All you need to know about CE Marking
Why Testing Your Product First Is the Most Expensive Way to Start a CE Marking Project
The Instinct That Costs Manufacturers Time and Money
When a manufacturer outside the EU decides it is time to access the European market, the first instinct is almost always the same: send the product to a testing laboratory and see what happens. It feels like progress. It feels concrete. You get a report, you learn something, you move forward.
In reality, this is one of the most expensive decisions a manufacturer can make at the start of a CE marking project. Not because testing is unnecessary — it is not, it is essential — but because testing before the compliance groundwork is done generates waste on a predictable and avoidable scale.
This article explains why, and what the right starting point actually looks like.
What a Testing Lab Actually Does — and What It Does Not
A testing laboratory measures. That is its function. It applies defined test methods to a product and reports whether the results meet specified criteria.
What a laboratory does not do is decide which standards apply to your product, which directives are relevant, which test configurations are correct for your intended use, or what the final technical file needs to contain.
Those decisions belong to the manufacturer — and to whoever is advising the manufacturer on compliance.
This distinction matters enormously in practice. When a manufacturer sends a product to a laboratory without having first defined the full regulatory scope, one of several things happens:
The laboratory tests against the standards it knows best, or the ones the manufacturer mentions, which may not be the complete set. The manufacturer receives a report that is technically valid but does not cover all applicable requirements. The gap is discovered later — often at the point of drafting the Declaration of Conformity.
Or the laboratory tests against a version of a standard that has since been superseded, or against the right standard but for the wrong product configuration. The results are not usable for conformity purposes. The tests must be repeated.
Or the product is modified during or after testing — because a design issue is identified, or a customer requirement changes — and the tests no longer reflect the product as placed on the market. Repetition, again, at full cost.
None of this is the laboratory’s fault. It is the predictable consequence of beginning a compliance project at the wrong stage.
The Three Things You Need to Know Before You Test Anything
Before a single test is commissioned, three things need to be defined with precision:
Which directives and regulations apply. A product that appears to be straightforward machinery may also fall under the Low Voltage Directive, the EMC Directive, and — if it contains wireless communication features — the Radio Equipment Directive. A product intended for outdoor use may be subject to the Outdoor Noise Directive. Missing a directive is not a minor oversight: it invalidates the Declaration of Conformity and, in some cases, the entire conformity assessment.

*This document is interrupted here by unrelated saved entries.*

/-! ## Reception (R234, R240, R255 to R262, R266) -/

/-- The sequencer recognises a frame start now: its data cell is bound (R80), and the line has been idle for 12 T_b (R229). -/
def hxHears (s : State) (n : Nat) : Bool := (hxDataCell s n).isSome && decide ((s.hx n).idleFrom + 12 * hxTb s n ≤ s.cycles)

/-- The next transmission that the sequencer has scheduled: a master's dawn or poll, a node's response (R229, R236 to R238). -/
def hxNextDue (s : State) (n : Nat) : Option Nat :=
  let h := s.hx n
  let slot (j : Nat) : List Nat :=
    if hxSlots s n ≤ j ∨ slotAddr s n j = 0 ∨ slotAddr s n j = hxAddr s n then [] else [h.ref + (hxEntry s n j).start]
  let l :=
    if hxState s n = 5 ∧ h.stopping = false then
      (if h.first then [] else slot h.next) ++ (if s.bt (HX_EVCFG n) 15 then (if h.pulse = 0 then [] else [h.pulse]) else [h.exp])
    else if hxState s n = 4 ∧ s.bt (HX_STATUS n) 27 = false then
      match h.due with
      | some j => [h.ref + (hxEntry s n j).start + actionOff s n (hxEntry s n j)]
      | none => []
    else []
  (l.filter (fun t => decide (s.cycles < t))).min?

/-! ## The pins (R75, R77, R226, Table 3.5) -/

/-- The bit of a frame that stands at the pins in cycle `t`, while the frame lasts. -/
def hxBitAt (x : HxTx) (tb t : Nat) : Option Bool :=
  let start := x.endAt - 10 * x.data.length * tb
  if t < start ∨ x.endAt ≤ t ∨ tb = 0 then none
  else
    let k := (t - start) / tb
    some (if k % 10 = 0 then false else if k % 10 = 9 then true else (x.data.getD (k / 10) 0).getLsbD (k % 10 - 1))

/-- What the sequencer drives in cycle `t` (R226): the data pin, and the driver enable of PHY 0. A driven frame has its enable from one
T_b before its start bit on; of a dawn that waits for a pulse it has none before the pulse. -/
def hxLine (s : State) (n t : Nat) : Bool × Bool :=
  let lead := !s.bt (HX_CFG n) 29 && (match hxNextDue s n with | some d => decide (d ≤ t + hxTb s n) | none => false)
  match (s.hx n).tx with
  | none => (true, lead)
  | some x =>
    match hxBitAt x (hxTb s n) t with
    | none => (true, lead)
    | some b => if s.bt (HX_CFG n) 29 || decide (x.typ ≤ 3) then (b, true) else (b, !b)

/-- The drive of a sequencer at the pins of its cells, 2 cycles after it changes (R78). -/
def hxShow (s : State) (n : Nat) : State :=
  let d := hxLine s n (s.cycles - 2)
  match hxDataCell s n with
  | none => s
  | some c =>
    let s := setDrive s c false d.1 true
    if s.bt (HX_CFG n) 29 || !(boundCells s 2 n).contains (c + 1) then s else setDrive s (c + 1) false d.2 true

/-- What passing time brings to the sequencers besides the ends of their frames: fetches (R244) and the drive of their pins. -/
def hxMove (s : State) : State := s.hxH.foldl (fun s e => hxShow (hxFetchDue s e.1) e.1) s

/-- The frame passes test 2 (R234): type, reserved bits, LEN. -/
def hxFormatOk (l : List Byte) : Bool :=
  let b0 := (l.getD 0 0).toNat
  let b1 := (l.getD 1 0).toNat
  let len := (l.getD 2 0).toNat
  let t := b1 % 16
  decide (3 ≤ l.length) && decide (b0 < 64) && decide (b1 < 32) && decide (1 ≤ t) && decide (t ≤ 6) &&
    (t == 2 || t == 3 || t == 6 || decide (b1 < 16)) &&
    (if t = 1 then len == 16 else if t = 4 ∨ t = 5 then len == 4 else if t = 6 then decide (1 ≤ len) && decide (len ≤ 128)
     else decide (len ≤ 128))

/-- The slot in which a frame that starts at offset `o` falls: the last that has opened (R237). -/
def slotAt (s : State) (n o : Nat) : Option Nat :=
  ((List.range (hxSlots s n)).filter (fun j => decide ((hxEntry s n j).start ≤ o + hxW s n))).getLast?

/-- |x - y| ≤ w. -/
def near (x y w : Nat) : Bool := decide (x ≤ y + w) && decide (y ≤ x + w)

/-- DMSG_RECEIVE (R240). -/
def dmsgReceive (s : State) (n src : Nat) (p : List Byte) : State :=
  let dst := (p.headD 0).toNat % 64
  if dst ≠ hxAddr s n ∧ dst ≠ 0 then s
  else if s.bt (HX_DRXSTAT n) 31 then s.raise (HX_DRXSTAT n) 0x40000000
  else
    let d := p.drop 1
    let s := (List.range ((d.length + 3) / 4)).foldl (fun s i =>
      let old := leBytes 4 (s.rd (HX_DRXBUF n i)).toNat
      let new := (d.drop (4 * i)).take 4
      s.wr (HX_DRXBUF n i) (BitVec.ofNat 32 (leNat (new ++ old.drop new.length)))) s
    let ovr := s.bt (HX_DRXSTAT n) 30
    hxIrq (s.wr (HX_DRXSTAT n) (BitVec.ofNat 32 (2 ^ 31 + ovr.toNat * 2 ^ 30 + src * 2 ^ 24 + dst * 2 ^ 16 + d.length))) n 0x10

/-- CLAIM_PROCESS (R266). -/
def claimProcess (s : State) (n src : Nat) (p : List Byte) : State :=
  let s := s.satInc (HX_GRSTAT n) 31 24
  let refuse := s.satInc (HX_GRSTAT n) 23 16
  let h := s.hx n
  let slots := (List.range (hxSlots s n)).filter (fun j => isTwilight s n j)
  let free (j : Nat) : Bool := twAddr s n j == 0 && !h.grants.any (fun g => g.1 == j)
  let want := (p.getD 2 0).toNat
  if leNat (p.take 2) ≠ hxSid s n ∨ polledAddr s n src then refuse
  else match slots.find? (fun j => twAddr s n j == src) with
    | some j => hxQueue s n j src
    | none =>
      match (if want = 0xFF then slots.find? free else slots.find? (fun j => j == want && free j)) with
      | some j => hxQueue s n j src
      | none => refuse

/-- A frame of a type that fits no phase or slot: test 4 fails (R234, R262). -/
def hxAlien (s : State) (n a : Nat) : State :=
  hxIrq (hxCharge (s.satInc (HX_CNT_ERR n) 15 8) n a false) n 0x8

/-- The slot of which a frame that starts at offset `o` is the frame a record is due for: the slot a master awaits, or the
slot of the node's own address before its poll was recorded. -/
def recordSlot (s : State) (n o : Nat) : Option Nat :=
  let h := s.hx n
  if hxState s n = 5 then h.await
  else if hxState s n = 4 ∧ o < hxDusk s n then
    match slotAt s n o with
    | some j => if slotAddr s n j = hxAddr s n ∧ h.recd.contains j = false ∧ hxAddr s n ≠ 63 then some j else none
    | none => none
  else none

/-- A frame that fails test 4, with the record of the slot it falls in (R234, R245, R262). -/
def hxMisfit (s : State) (n a o : Nat) (ts : Nat × Nat × Nat) : State :=
  match recordSlot s n o with
  | some j => hxRecord (hxAlien (s.setHx n { s.hx n with await := none }) n a) n j 4 false (some ts) []
  | none => hxAlien s n a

Which harmonised standards apply, in their current version. The EU’s harmonised standards landscape is not static. Standards are updated, superseded, and withdrawn. Testing against a standard whose reference has been removed from the Official Journal of the European Union does not create a presumption of conformity — even if the results are technically sound. The list of currently applicable harmonised standards by directive is publicly available through the European Commission, and it changes. Knowing which version applies at the moment of testing is not optional.

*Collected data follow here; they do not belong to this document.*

-- ==== Sys2Proof/Machine/Context.lean ====
section
/-! DEFINITION. Jaedin contexts of the engines and the pairs: registers, states and commands, exception entry, the watchdog
(R119, R120, R147 to R156, R334). A context has a key: 8n + k for context k of PEn, 64 and 65 for pairs A and B. -/

namespace Sys2Proof.Machine

/-! ## Keys and registers -/

/-- The key of a context. -/
def ctxKey : CtxId → Nat
  | .pe n k => 8 * n.val + k.val
  | .pair b => 64 + b.toNat

/-- The context of a key. -/
def ctxOf (k : Nat) : CtxId :=
  if k < 64 then .pe (Fin.ofNat 8 (k / 8)) (Fin.ofNat 8 (k % 8)) else .pair (k == 65)

/-- A context of an engine, not a pair. -/
def onEngine (k : Nat) : Bool := decide (k < 64)

/-- The address of context register `m` (Table 6.13). -/
def ctxReg (k m : Nat) : Nat :=
  if k < 64 then PE_CTX_CTRL (k / 8) (k % 8) + 4 * m else 0x40810100 + (k - 64) * 0x10000 + 4 * m

/-- The address of general register `i`. -/
def gReg (k i : Nat) : Nat := if k < 64 then PE_CTX_G (k / 8) (k % 8) i else pairG (k - 64) i

/-- The block a context lies in, and the master ID it carries (R119, R333). -/
def ctxBlk (k : Nat) : Nat := if k < 64 then k / 8 else k - 56
/-- The master ID. -/
def ctxMaster (k : Nat) : Nat := ctxBlk k + 1

/-- The engine or pair is powered and out of reset. -/
def ctxLive (s : State) (k : Nat) : Bool :=
  !inReset s (ctxBlk k) && (match domainOf (ctxBlk k) with | some d => !domOff s d | none => true)

/-- General register `i`; g0 reads 0 (R119). -/
def getG (s : State) (k i : Nat) : Word := if i = 0 then 0 else s.rd (gReg k i)

/-- Writing it; a write of g0 has no effect. -/
def setG (s : State) (k i : Nat) (v : Word) : State := if i = 0 then s else s.wr (gReg k i) v

/-- STAT.STATE: 0 STOPPED, 1 RUN, 2 WAIT, 3 FAULTED (Table 6.1). -/
def cst (s : State) (k : Nat) : Nat := s.fl (ctxReg k 1) 31 30

/-- HM and IE. -/
def ctxHM (s : State) (k : Nat) : Bool := s.bt (ctxReg k 1) 29
/-- Interrupts enabled. -/
def ctxIE (s : State) (k : Nat) : Bool := s.bt (ctxReg k 1) 28

/-- The PC. -/
def ctxPC (s : State) (k : Nat) : Nat := (s.rd (ctxReg k 2)).toNat

/-- Setting the PC. -/
def setPC (s : State) (k a : Nat) : State := s.wr (ctxReg k 2) (BitVec.ofNat 32 a)

/-- Posted stores that still answer the context. -/
def postedOf (s : State) (k : Nat) : List PostE := (s.ctx k).posted.filter (fun p => !p.orphan)

/-- IPEND AND IMASK (R151). -/
def intLines (s : State) (k : Nat) : Word := lines s (ctxOf k) &&& s.rd (ctxReg k 13)

/-- The word a read of context register `m` returns (Tables 6.17 to 6.19). -/
def ctxReadWord (s : State) (k m : Nat) : Word :=
  if m = 1 then
    let w := putBit (putBit (s.rd (ctxReg k 1)) 27 (decide ((s.ctx k).blk ≠ .none))) 26 (s.ctx k).dbw.isSome
    setFld (setFld w 21 16 (s.ctx k).rs.length) 2 0 (postedOf s k).length
  else if m = 12 then lines s (ctxOf k)
  else s.rd (ctxReg k m)

/-! ## The watchdog (R154) -/

/-- The watchdog counts: EN is 1 and the context is in RUN or WAIT. -/
def wdCounts (s : State) (k : Nat) : Bool := s.bt (ctxReg k 11) 31 && (cst s k == 1 || cst s k == 2)

/-- Cycles counted since the last reload. -/
def wdCount (s : State) (k : Nat) : Nat :=
  (s.ctx k).wdUsed + if wdCounts s k then s.cycles - (s.ctx k).wdFrom else 0

/-- A reload of the count. -/
def wdReload (s : State) (k : Nat) : State := s.setCtx k { s.ctx k with wdUsed := 0, wdFrom := s.cycles }

/-- The watchdog has run out: PERIOD microseconds counted. -/
def wdOut (s : State) (k : Nat) : Bool :=
  wdCounts s k && decide (s.fl (ctxReg k 11) 23 0 * 1000 ≤ wdCount s k)

/-- A change of the context's state, with the watchdog's count kept. -/
def setCst (s : State) (k st : Nat) : State :=
  (s.setCtx k { s.ctx k with wdUsed := wdCount s k, wdFrom := s.cycles }).setFl (ctxReg k 1) 31 30 st

/-- A write of PE_CTX_WDOG: reload, EXP clears, EN is only ever set (R154). -/
def wdogWrite (s : State) (k : Nat) (v : Word) : State :=
  let en := s.bt (ctxReg k 11) 31 || bitAt v 31
  let s := s.wr (ctxReg k 11) (putBit (v &&& 0x00FFFFFF) 31 en)
  wdReload s k

/-! ## Exceptions (R147, R148, R153) -/

/-- The base of the vectors. -/
def vBase (s : State) (k : Nat) : Nat :=
  if k < 64 then (s.rd (PE_VBASE (k / 8))).toNat else (Config.pairVBase (k == 65)).toNat

/-- Entry to FAULTED: PE_FAULT records it and PE_IRQSTAT.FAULT is set; on a pair it is a fault escalation (R153, R154, R334).
Handler mode ends (R152). -/
def ctxFault (s : State) (k code pc : Nat) : State :=
  let s := (setCst s k 3).setBt (ctxReg k 1) 29 false
  let s := s.setCtx k { s.ctx k with slot := none, succ := none, blk := .none, stopping := false, step := false, waited := false,
                                     marked := false }
  if k < 64 then
    let n := k / 8
    let s := if s.bt (PE_FAULT n) 31 then s
      else ((s.wr (PE_FAULT n) (setFld (setFld (putBit (s.rd (PE_FAULT n)) 31 true) 6 4 (k % 8)) 3 0 code)).wr (PE_FAULTPC n)
        (BitVec.ofNat 32 pc))
    s.raise (PE_IRQSTAT n) 0x1
  else spareCheck (arbEval (pairFault s (k - 64) 4) (some (k - 64, 4)) none)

What the technical documentation file must contain. The technical file is the legal record of conformity. Its required contents vary by directive and product category, but they always include more than test reports: design drawings, risk assessments, bills of materials, instructions for use, and the Declaration of Conformity itself, among other elements. If the file structure is not defined before testing begins, manufacturers frequently discover — after spending significant sums on laboratory work — that the test reports address only a fraction of what is needed, and that other documents must be produced before the file is complete.

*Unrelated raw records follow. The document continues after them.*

-- ==== Sys2Proof/Machine/Loader.lean ====
section
/-! DEFINITION. Start-up: the fuse engine, load attempts, release, register replay, and the ends of flash update, fuse and debug
operations (R364 to R382). -/

namespace Sys2Proof.Machine

/-! ## Fuses (R365 to R368) -/

/-- A word of the fuse array. -/
def fuseWord (s : State) (w : Nat) : Word := smGet 0 s.fuses w

/-- A region: its data words [lo, hi) and its CRC word. -/
def fuseRegion (s : State) (lo hi : Nat) : List Word := (List.range (hi - lo)).map (fun i => fuseWord s (lo + i))

/-- A region is blank. -/
def fuseBlank (s : State) (lo hi crc : Nat) : Bool := (fuseRegion s lo hi).all (· == 0) && fuseWord s crc == 0

/-- A region's CRC holds (R366). -/
def fuseCrcOk (s : State) (lo hi crc : Nat) : Bool :=
  crc32c ((fuseRegion s lo hi).flatMap (fun w => leBytes 4 w.toNat)) == (fuseWord s crc).toNat

/-- The region is used and not blank (Table 17.9). -/
def fuseUsed (s : State) (lo hi crc : Nat) : Bool := !fuseBlank s lo hi crc && fuseCrcOk s lo hi crc

/-- The region that holds a word: its bounds and CRC word (Table 17.1). -/
def fuseRegionOf (w : Nat) : Option (Nat × Nat × Nat) :=
  if w < 12 ∨ w = 124 then some (0, 12, 124)
  else if (12 ≤ w ∧ w < 20) ∨ w = 125 then some (12, 20, 125)
  else if (24 ≤ w ∧ w < 56) ∨ w = 126 then some (24, 56, 126)
  else none

/-- The shadow of a word: 0 in a failed region; the OR of both copies of a dynamic word (R366). -/
def fuseShadow (s : State) (w : Nat) : Word :=
  if w = 20 ∨ w = 22 then fuseWord s 20 ||| fuseWord s 22
  else if w = 21 ∨ w = 23 then fuseWord s 21 ||| fuseWord s 23
  else match fuseRegionOf w with
    | some (lo, hi, crc) => if fuseBlank s lo hi crc || fuseCrcOk s lo hi crc then fuseWord s w else 0
    | none => fuseWord s w

/-- Ones in a word. -/
def onesOf (w : Word) : Nat := ((List.range 32).filter (bitAt w)).length

/-- Bits that the copies of the dynamic words disagree in. -/
def fuseMismatch (s : State) : Nat :=
  onesOf (fuseWord s 20 ^^^ fuseWord s 22) + onesOf (fuseWord s 21 ^^^ fuseWord s 23)

/-- Setting LDR_STATUS.STAGE. -/
def ldrStage (s : State) (x : Nat) : State := s.setFl LDR_STATUS 31 28 x

/-- A new nonce (R380): four words nothing constrains. -/
def newNonce (s : State) : State :=
  (List.range 4).foldl (fun s i => let r := s.free; r.2.wr (LDR_DBGNONCE i) r.1) s

/-- The fuse load to its end: shadows, status, grade, nonce; the pins take their reset states; the PLL starts (Table 17.3,
steps 1 to 3), or HALTFUSE (R367). -/
def fuseLoad (s : State) : State :=
  let s := (List.range 128).foldl (fun s w => s.wr (LDR_FUSE w) (fuseShadow s w)) s
  let st := (fuseUsed s 0 12 124).toNat * 2 ^ 30 + (fuseUsed s 12 20 125).toNat * 2 ^ 29 + (fuseUsed s 24 56 126).toNat * 2 ^ 28 +
    min 255 (fuseMismatch s) * 2 ^ 16
  let s := newNonce (s.wr LDR_FUSESTAT (BitVec.ofNat 32 st))
  if fuseUsed s 0 12 124 = false then ldrStage s 14
  else
    let s := (s.setBt LDR_FUSESTAT 31 true).setFl LDR_DEVID 7 4 (s.fl (LDR_FUSE 3) 7 4)
    ldrStage ((List.range 16).foldl groupPinReset s) 1

/-- A start may begin: no reset of cold or warm reach is asserted, and the one released last is followed by start `due`. -/
def startDue (s : State) (due : Nat) : Bool := !wideReset s && s.ldrH.due == due

/-- COLD_START (R366, R369). `cut`: a reset interrupts the fuse load. -/
def coldStart (s : State) (cut : Bool) : State :=
  if startDue s 1 = false then s
  else
    let s := s.raise RST_CAUSE 0x10000
    if cut then
      let s := (List.range 128).foldl (fun s w => s.wr (LDR_FUSE w) 0) s
      (s.wr LDR_FUSESTAT 0).satInc LDR_BOOTCNT 15 8
    else fuseLoad { s with ldrH := { s.ldrH with due := 0 } }

/-! ## Attempts (R375) -/

/-- CONSEC counts a failure of copy A, up to 3. -/
def consecInc (s : State) : State := s.setFl LDR_BOOTCNT 5 4 (min 3 (s.fl LDR_BOOTCNT 5 4 + 1))

/-- The record of an interrupted attempt, before the first attempt of a start. -/
def bootPreamble (s : State) : State :=
  if s.bt LDR_BOOTCNT 3 then
    let s := s.satInc LDR_BOOTCNT 31 24
    if s.bt LDR_BOOTCNT 2 then s else consecInc s
  else s

/-- An attempt begins: its copy is chosen and recorded (R375). -/
def attemptBegin (s : State) : State :=
  let b := s.fl LDR_BOOTCNT 5 4 == 3
  let s := (s.setBt LDR_BOOTCNT 3 true).setBt LDR_BOOTCNT 2 b
  ldrStage ((s.setBt LDR_STATUS 27 b).setFl LDR_STATUS 15 8 (min 255 (s.fl LDR_STATUS 15 8 + 1))) 2

/-- PLL_LOCK: the dividers are released, the free PLL has settled, and the loader starts (R175; Table 17.3, step 4). -/
def pllLock (s : State) : State :=
  if wideReset s ∨ s.fl LDR_STATUS 31 28 ≠ 1 then s
  else attemptBegin (bootPreamble ((State.setBt { s with clk0 := s.cycles } RST_CLKSTAT 31 true).setBt TU_STATUS 1 true))

/-- WARM_START (R371): step 5 if the PLL is locked, else the wait for its lock. -/
def warmStart (s : State) : State :=
  if startDue s 2 = false then s
  else
    let s := State.raise { s with ldrH := { s.ldrH with due := 0 } } RST_CAUSE 0x10000
    let s := s.setBt LDR_STATUS 25 true
    if s.bt LDR_FUSESTAT 31 = false then ldrStage s 14
    else if s.bt RST_CLKSTAT 31 then attemptBegin (bootPreamble s)
    else ldrStage s 1

/-! ## The image (R372 to R374) -/

/-- A section entry (Table 17.5). -/
structure Sect where
  typ : Nat
  pad : Bool
  foff : Nat
  len : Nat
  dest : Nat
  scrc : Nat
deriving DecidableEq, Repr

/-- The base of a copy. -/
def copyBase (b : Bool) : Nat := if b then 0x08000000 else 0

/-- The header of a copy. -/
def hdrOf (s : State) (b : Bool) : List Byte := flashBytes s (copyBase b) 4096

/-- Bytes [i, i + n) are 0. -/
def zeroAt (l : List Byte) (i n : Nat) : Bool := ((l.drop i).take n).all (· == 0)

/-- Code 0x02 does not arise (Table 17.4). -/
def hdrGood (h : List Byte) : Bool :=
  let n := leAt h 6 2
  let len := leAt h 8 4
  leAt h 0 4 == 0x53454F50 && leAt h 4 2 == 1 && decide (1 ≤ n) && decide (n ≤ 64) && len % 256 == 0 && decide (8192 ≤ len) &&
    decide (len ≤ 50331648) && decide (leAt h 20 4 < 2) && zeroAt h 40 24 && zeroAt h (64 + 32 * n) (4092 - (64 + 32 * n)) &&
    crc32c (h.take 4092) == leAt h 4092 4

/-- Code 0x03 does not arise. -/
def hdrPart (s : State) (h : List Byte) : Bool :=
  leAt h 16 2 == 0x9256 && decide (leAt h 18 1 ≤ s.fl LDR_DEVID 15 8) && leAt h 19 1 / 2 ^ s.fl LDR_DEVID 7 4 % 2 == 1

/-- Code 0x04 does not arise. -/
def hdrSvn (s : State) (h : List Byte) : Bool := decide (onesOf (s.rd (LDR_FUSE 21)) ≤ leAt h 12 4)

/-- The section table. -/
def sects (h : List Byte) : List Sect :=
  (List.range (leAt h 6 2)).map (fun i =>
    let e := h.drop (64 + 32 * i)
    { typ := leAt e 0 1, pad := zeroAt e 1 3 && zeroAt e 20 12, foff := leAt e 4 4, len := leAt e 8 4, dest := leAt e 12 4,
      scrc := leAt e 16 4 })

/-- A destination R373 admits; `last`: the section is last in the table. -/
def destOk (a n : Nat) (last : Bool) : Bool :=
  (List.range 8).any (fun p => decide (0x10000000 + p * 0x100000 ≤ a) && decide (a + n ≤ 0x10040000 + p * 0x100000)) ||
    (decide (0x40000000 ≤ a) && decide (a + n ≤ 0x40200000)) ||
    (decide (0x20000000 ≤ a) && decide (a + n ≤ if last then 0x21000000 else 0x20F80000))

/-- One entry obeys Table 17.5 and R373. -/
def sectOk (imglen : Nat) (last : Bool) (x : Sect) : Bool :=
  let writes := x.typ == 1 || x.typ == 2
  x.pad && decide (1 ≤ x.typ) && decide (x.typ ≤ 6) && decide (1 ≤ x.len) &&
    (if x.typ = 2 then x.foff == 0 && x.scrc == 0
     else x.foff % 256 == 0 && decide (4096 ≤ x.foff) && decide (x.foff + x.len ≤ imglen - 128)) &&
    (if writes then x.dest % 8 == 0 && destOk x.dest x.len last else x.dest == 0)

/-- Non-FILL sections rise in FOFF and do not overlap. -/
def sectsRise : List Sect → Bool
  | [] => true
  | [_] => true
  | a :: b :: r => decide (a.foff + a.len ≤ b.foff) && sectsRise (b :: r)

/-- Code 0x07 does not arise; what pass 2 reads holds at most 8 MiB (R370, R373). -/
def tableGood (h : List Byte) : Bool :=
  let l := sects h
  (List.range l.length).all (fun i => match l[i]? with | some x => sectOk (leAt h 8 4) (i + 1 == l.length) x | none => true) &&
    sectsRise (l.filter (·.typ != 2)) && (l.filter (·.typ == 6)).length == 1 &&
    decide (((l.filter (fun x => decide (3 ≤ x.typ))).foldl (fun n x => n + x.len) 0) ≤ 8 * 2 ^ 20)

/-- The data of a section. -/
def sectData (s : State) (b : Bool) (x : Sect) : List Byte := flashBytes s (copyBase b + x.foff) x.len

/-- The section's data has its SCRC. -/
def sectGood (s : State) (b : Bool) (x : Sect) : Bool := x.typ == 2 || crc32c (sectData s b x) == x.scrc

/-- The bytes of KEYHASH (Table 17.1). -/
def keyHash (s : State) : List Byte := (List.range 8).flatMap (fun i => leBytes 4 (s.rd (LDR_FUSE (12 + i))).toNat)

/-- The key has the digest of the fuses, and the key region is good. -/
def keyGood (s : State) (key : List Byte) : Bool := s.bt LDR_FUSESTAT 29 && sha256 key == keyHash s

/-- The signature block of a copy: key, signature. -/
def sigBlock (s : State) (b : Bool) (len : Nat) : List Byte := flashBytes s (copyBase b + len - 128) 128

/-- The signature verifies under the image's key (R372). -/
def sigGood (s : State) (b : Bool) (len : Nat) : Bool :=
  let g := sigBlock s b len
  let part (i : Nat) : Nat := beVal ((g.drop (32 * i)).take 32)
  ecdsaOk (part 0) (part 1) (part 2) (part 3) (sha256 (flashBytes s (copyBase b) (len - 128)))

/-- SECCFG.SECBOOT. -/
def secboot (s : State) : Bool := s.bt (LDR_FUSE 20) 2

/-- The checks of an image up to its release that write nothing: the code, 0 for none (Table 17.9). -/
def imageCode (s : State) (b : Bool) (cap : Nat) (same manifest : Bool) : Nat :=
  let h := hdrOf s b
  let len := leAt h 8 4
  if hdrGood h = false then 2
  else if hdrPart s h = false then 3
  else if hdrSvn s h = false then 4
  else if tableGood h = false then 7
  else if cap < copyBase b + len then 1
  else if (sects h).all (sectGood s b) = false then 8
  else if secboot s ∧ keyGood s ((sigBlock s b len).take 64) = false then 5
  else if secboot s ∧ sigGood s b len = false then 6
  else if same = false then 9
  else if manifest = false then 11
  else 0

/-- Bytes written by the loader as whole words with good check bits. -/
def ldrBytes (s : State) (a : Nat) (l : List Byte) : State :=
  let s := s.define a (a + l.length)
  State.setBytes { s with ecc := s.ecc.filter (fun e => decide (e.1 < a) || decide (a + l.length ≤ e.1)) } a l

/-- A LOAD or FILL section written to its destination; FILL writes zeros, no other data being given (DESIGN CHOICE, log entry 27). -/
def sectLoad (b : Bool) (s : State) (x : Sect) : State :=
  if x.typ = 1 then ldrBytes s x.dest (sectData s b x)
  else if x.typ = 2 then ldrBytes s x.dest (List.replicate x.len 0)
  else s

/-- The 8-byte entries of a section. -/
def entries8 : Nat → List Byte → List (Word × Word)
  | 0, _ => []
  | n + 1, l =>
    if l.length < 8 then []
    else (BitVec.ofNat 32 (leAt l 0 4), BitVec.ofNat 32 (leAt l 4 4)) :: entries8 n (l.drop 8)

/-- The entries of a section's data. -/
def entriesOf (l : List Byte) : List (Word × Word) := entries8 (l.length / 8) l

/-- One REG entry (R374): code 0x0C where the block is in reset by another source or its domain is off, 0x0A for any other
error response. -/
def regEntry (r : State × Nat) (e : Word × Word) : State × Nat :=
  if r.2 ≠ 0 then r
  else
    match busWrite r.1 16 e.1.toNat e.2 with
    | (s, .err c) => (s, if c = 6 then 12 else 10)
    | (s, _) => (s, 0)

/-- One PTAB entry. -/
def ptabEntry (r : State × Nat) (e : Word × Word) : State × Nat :=
  if r.2 ≠ 0 then r
  else
    match busWrite (busWrite r.1 16 IMG_PTIDX (e.1 &&& 0xFFFF)).1 16 IMG_PTW e.2 with
    | (s, .err _) => (s, 10)
    | (s, _) => (s, 0)

/-- The records of a PINIT section. -/
def pinitRecords : Nat → State × Nat → List Byte → State × Nat
  | 0, r, _ => r
  | n + 1, r, l =>
    if r.2 ≠ 0 ∨ l.length < 8 then r
    else
      let p := leAt l 0 2
      let size := ptSize (r.1.pt p).entry
      let data := (l.drop 8).take size
      match imgPut r.1 16 none p data none (leAt l 2 2) 0 0 0 with
      | (s, true) => pinitRecords n (s, 0) (l.drop (8 + (size + 7) / 8 * 8))
      | (s, false) => (logErr s 16 (0x24000000 + 64 * p) true 3, 10)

Without these three elements defined upfront, any investment in testing is premature.
What Happens When You Skip the Assessment
The consequences of beginning with testing rather than assessment are not hypothetical. They are routine. Here are the scenarios that recur most often:
The wrong standard is applied. The laboratory tests to a standard the manufacturer identified from a web search or a colleague’s recommendation. The standard is plausible but not the correct harmonised standard for the product category. The report is not usable for CE marking purposes. New tests are required under the correct standard, at full cost.
A directive is missed. The product has electronic components that generate or are susceptible to electromagnetic interference. The EMC Directive applies. Nobody identified this at the outset. The conformity assessment reaches the Declaration of Conformity stage and the omission is identified. EMC testing must be commissioned separately, adding weeks to the timeline and cost to the budget.
The product changes after testing. A component is substituted, a software update changes behaviour, or a mechanical modification is made in response to a buyer’s specification. The tested configuration no longer matches the product as sold. Depending on the nature of the change, some or all tests must be repeated.
The standard is superseded. Testing is commissioned in January against a harmonised standard whose reference was updated in the Official Journal in March. By the time the technical file is assembled, the tested standard is no longer the current reference. The presumption of conformity is weakened. Additional testing or documentation is required.
Each of these scenarios has a real cost — in testing fees, in consultant time, in project delays, and in the commercial cost of not being able to access the market on the planned date. All of them are avoidable with a structured assessment at the start of the project.
The Right Starting Point: A Compliance Assessment First
The correct entry point for any CE marking project is not the laboratory. It is a compliance assessment: a structured, expert-led process that defines exactly what is required before any external spend is committed.
A proper compliance assessment delivers three things:
A complete identification of applicable directives, regulations, and harmonised standards. Not a best guess, not a partial list — a comprehensive mapping of every regulatory requirement that applies to the product based on its technical characteristics, intended use, and target markets. This includes secondary directives that are frequently overlooked, and verification that the identified standards are current and applicable. For an overview of the main CE marking frameworks currently in force, the CE Marking section of this site provides structured information by product category.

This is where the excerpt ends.